/-! ### setTime -/

@[simp] theorem setTime_m4 {f} : (setTime s f).m4 = s.m4 := rfl
@[simp] theorem setTime_duid {f} : (setTime s f).duid = s.duid := rfl
@[simp] theorem setTime_srev {f} : (setTime s f).srev = s.srev := rfl
@[simp] theorem setTime_pending {f} : (setTime s f).pending = s.pending := rfl
@[simp] theorem setTime_now {f} : (setTime s f).now = s.now := rfl
@[simp] theorem setTime_free {f} : (setTime s f).free = s.free := rfl
@[simp] theorem setTime_nodeId {f} : (setTime s f).nodeId = s.nodeId := rfl
@[simp] theorem setTime_csGen {f} : (setTime s f).csGen = s.csGen := rfl
@[simp] theorem setTime_regs {f} : (setTime s f).regs = s.regs := rfl
@[simp] theorem setTime_mem {f} : (setTime s f).mem = s.mem := rfl
@[simp] theorem setTime_ecc {f} : (setTime s f).ecc = s.ecc := rfl
@[simp] theorem setTime_power {f} : (setTime s f).power = s.power := rfl
@[simp] theorem setTime_pulses {f} : (setTime s f).pulses = s.pulses := rfl
@[simp] theorem setTime_epochs {f} : (setTime s f).epochs = s.epochs := rfl
@[simp] theorem setTime_evtDue {f} : (setTime s f).evtDue = s.evtDue := rfl
@[simp] theorem setTime_peerDue {f} : (setTime s f).peerDue = s.peerDue := rfl
@[simp] theorem setTime_evtHold {f} : (setTime s f).evtHold = s.evtHold := rfl
@[simp] theorem setTime_latch {f} : (setTime s f).latch = s.latch := rfl
@[simp] theorem setTime_fifos {f} : (setTime s f).fifos = s.fifos := rfl
@[simp] theorem setTime_ring {f} : (setTime s f).ring = s.ring := rfl
@[simp] theorem setTime_tables {f} : (setTime s f).tables = s.tables := rfl
@[simp] theorem setTime_cells {f} : (setTime s f).cells = s.cells := rfl
@[simp] theorem setTime_srcSeq {f} : (setTime s f).srcSeq = s.srcSeq := rfl
@[simp] theorem setTime_parsers {f} : (setTime s f).parsers = s.parsers := rfl
@[simp] theorem setTime_queues {f} : (setTime s f).queues = s.queues := rfl
@[simp] theorem setTime_sweep {f} : (setTime s f).sweep = s.sweep := rfl
@[simp] theorem setTime_slices {f} : (setTime s f).slices = s.slices := rfl
@[simp] theorem setTime_raws {f} : (setTime s f).raws = s.raws := rfl
@[simp] theorem setTime_tiles {f} : (setTime s f).tiles = s.tiles := rfl
@[simp] theorem setTime_lines {f} : (setTime s f).lines = s.lines := rfl
@[simp] theorem setTime_sliceMap {f} : (setTime s f).sliceMap = s.sliceMap := rfl
@[simp] theorem setTime_dl {f} : (setTime s f).dl = s.dl := rfl
@[simp] theorem setTime_dlShutDeb {f} : (setTime s f).dlShutDeb = s.dlShutDeb := rfl
@[simp] theorem setTime_engs {f} : (setTime s f).engs = s.engs := rfl
@[simp] theorem setTime_av {f} : (setTime s f).av = s.av := rfl
@[simp] theorem setTime_upd {f} : (setTime s f).upd = s.upd := rfl
@[simp] theorem setTime_fab {f} : (setTime s f).fab = s.fab := rfl
@[simp] theorem setTime_can {f} : (setTime s f).can = s.can := rfl
@[simp] theorem setTime_canGate {f} : (setTime s f).canGate = s.canGate := rfl
@[simp] theorem setTime_recGate {f} : (setTime s f).recGate = s.recGate := rfl
@[simp] theorem setTime_time {f} : (setTime s f).time = f s.time := rfl
@[simp] theorem getReg_setTime {f b} : getReg (setTime s f) b = getReg s b := rfl
@[simp] theorem memByte_setTime {f b} : memByte (setTime s f) b = memByte s b := rfl

/-! ### setDl -/

@[simp] theorem setDl_m4 {k v} : (setDl s k v).m4 = s.m4 := rfl
@[simp] theorem setDl_duid {k v} : (setDl s k v).duid = s.duid := rfl
@[simp] theorem setDl_srev {k v} : (setDl s k v).srev = s.srev := rfl
@[simp] theorem setDl_pending {k v} : (setDl s k v).pending = s.pending := rfl
@[simp] theorem setDl_now {k v} : (setDl s k v).now = s.now := rfl
@[simp] theorem setDl_free {k v} : (setDl s k v).free = s.free := rfl
@[simp] theorem setDl_nodeId {k v} : (setDl s k v).nodeId = s.nodeId := rfl
@[simp] theorem setDl_csGen {k v} : (setDl s k v).csGen = s.csGen := rfl
@[simp] theorem setDl_regs {k v} : (setDl s k v).regs = s.regs := rfl
@[simp] theorem setDl_mem {k v} : (setDl s k v).mem = s.mem := rfl
@[simp] theorem setDl_ecc {k v} : (setDl s k v).ecc = s.ecc := rfl
@[simp] theorem setDl_power {k v} : (setDl s k v).power = s.power := rfl
@[simp] theorem setDl_pulses {k v} : (setDl s k v).pulses = s.pulses := rfl
@[simp] theorem setDl_epochs {k v} : (setDl s k v).epochs = s.epochs := rfl
@[simp] theorem setDl_evtDue {k v} : (setDl s k v).evtDue = s.evtDue := rfl
@[simp] theorem setDl_peerDue {k v} : (setDl s k v).peerDue = s.peerDue := rfl
@[simp] theorem setDl_evtHold {k v} : (setDl s k v).evtHold = s.evtHold := rfl
@[simp] theorem setDl_latch {k v} : (setDl s k v).latch = s.latch := rfl
@[simp] theorem setDl_fifos {k v} : (setDl s k v).fifos = s.fifos := rfl
@[simp] theorem setDl_time {k v} : (setDl s k v).time = s.time := rfl
@[simp] theorem setDl_ring {k v} : (setDl s k v).ring = s.ring := rfl
@[simp] theorem setDl_tables {k v} : (setDl s k v).tables = s.tables := rfl
@[simp] theorem setDl_cells {k v} : (setDl s k v).cells = s.cells := rfl
@[simp] theorem setDl_srcSeq {k v} : (setDl s k v).srcSeq = s.srcSeq := rfl
@[simp] theorem setDl_parsers {k v} : (setDl s k v).parsers = s.parsers := rfl
@[simp] theorem setDl_queues {k v} : (setDl s k v).queues = s.queues := rfl
@[simp] theorem setDl_sweep {k v} : (setDl s k v).sweep = s.sweep := rfl
@[simp] theorem setDl_slices {k v} : (setDl s k v).slices = s.slices := rfl
@[simp] theorem setDl_raws {k v} : (setDl s k v).raws = s.raws := rfl
@[simp] theorem setDl_tiles {k v} : (setDl s k v).tiles = s.tiles := rfl
@[simp] theorem setDl_lines {k v} : (setDl s k v).lines = s.lines := rfl
@[simp] theorem setDl_sliceMap {k v} : (setDl s k v).sliceMap = s.sliceMap := rfl
@[simp] theorem setDl_dlShutDeb {k v} : (setDl s k v).dlShutDeb = s.dlShutDeb := rfl
@[simp] theorem setDl_engs {k v} : (setDl s k v).engs = s.engs := rfl
@[simp] theorem setDl_av {k v} : (setDl s k v).av = s.av := rfl
@[simp] theorem setDl_upd {k v} : (setDl s k v).upd = s.upd := rfl
@[simp] theorem setDl_fab {k v} : (setDl s k v).fab = s.fab := rfl
@[simp] theorem setDl_can {k v} : (setDl s k v).can = s.can := rfl
@[simp] theorem setDl_canGate {k v} : (setDl s k v).canGate = s.canGate := rfl
@[simp] theorem setDl_recGate {k v} : (setDl s k v).recGate = s.recGate := rfl
@[simp] theorem getReg_setDl {k v b} : getReg (setDl s k v) b = getReg s b := rfl
@[simp] theorem memByte_setDl {k v b} : memByte (setDl s k v) b = memByte s b := rfl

### [DESCRIPTION OF THE TASK]
Look through the material above. Copy each line where the word "free" appears.

### [RESPONSE]
@[simp] theorem setTime_free {f} : (setTime s f).free = s.free := rfl
@[simp] theorem setDl_free {k v} : (setDl s k v).free = s.free := rfl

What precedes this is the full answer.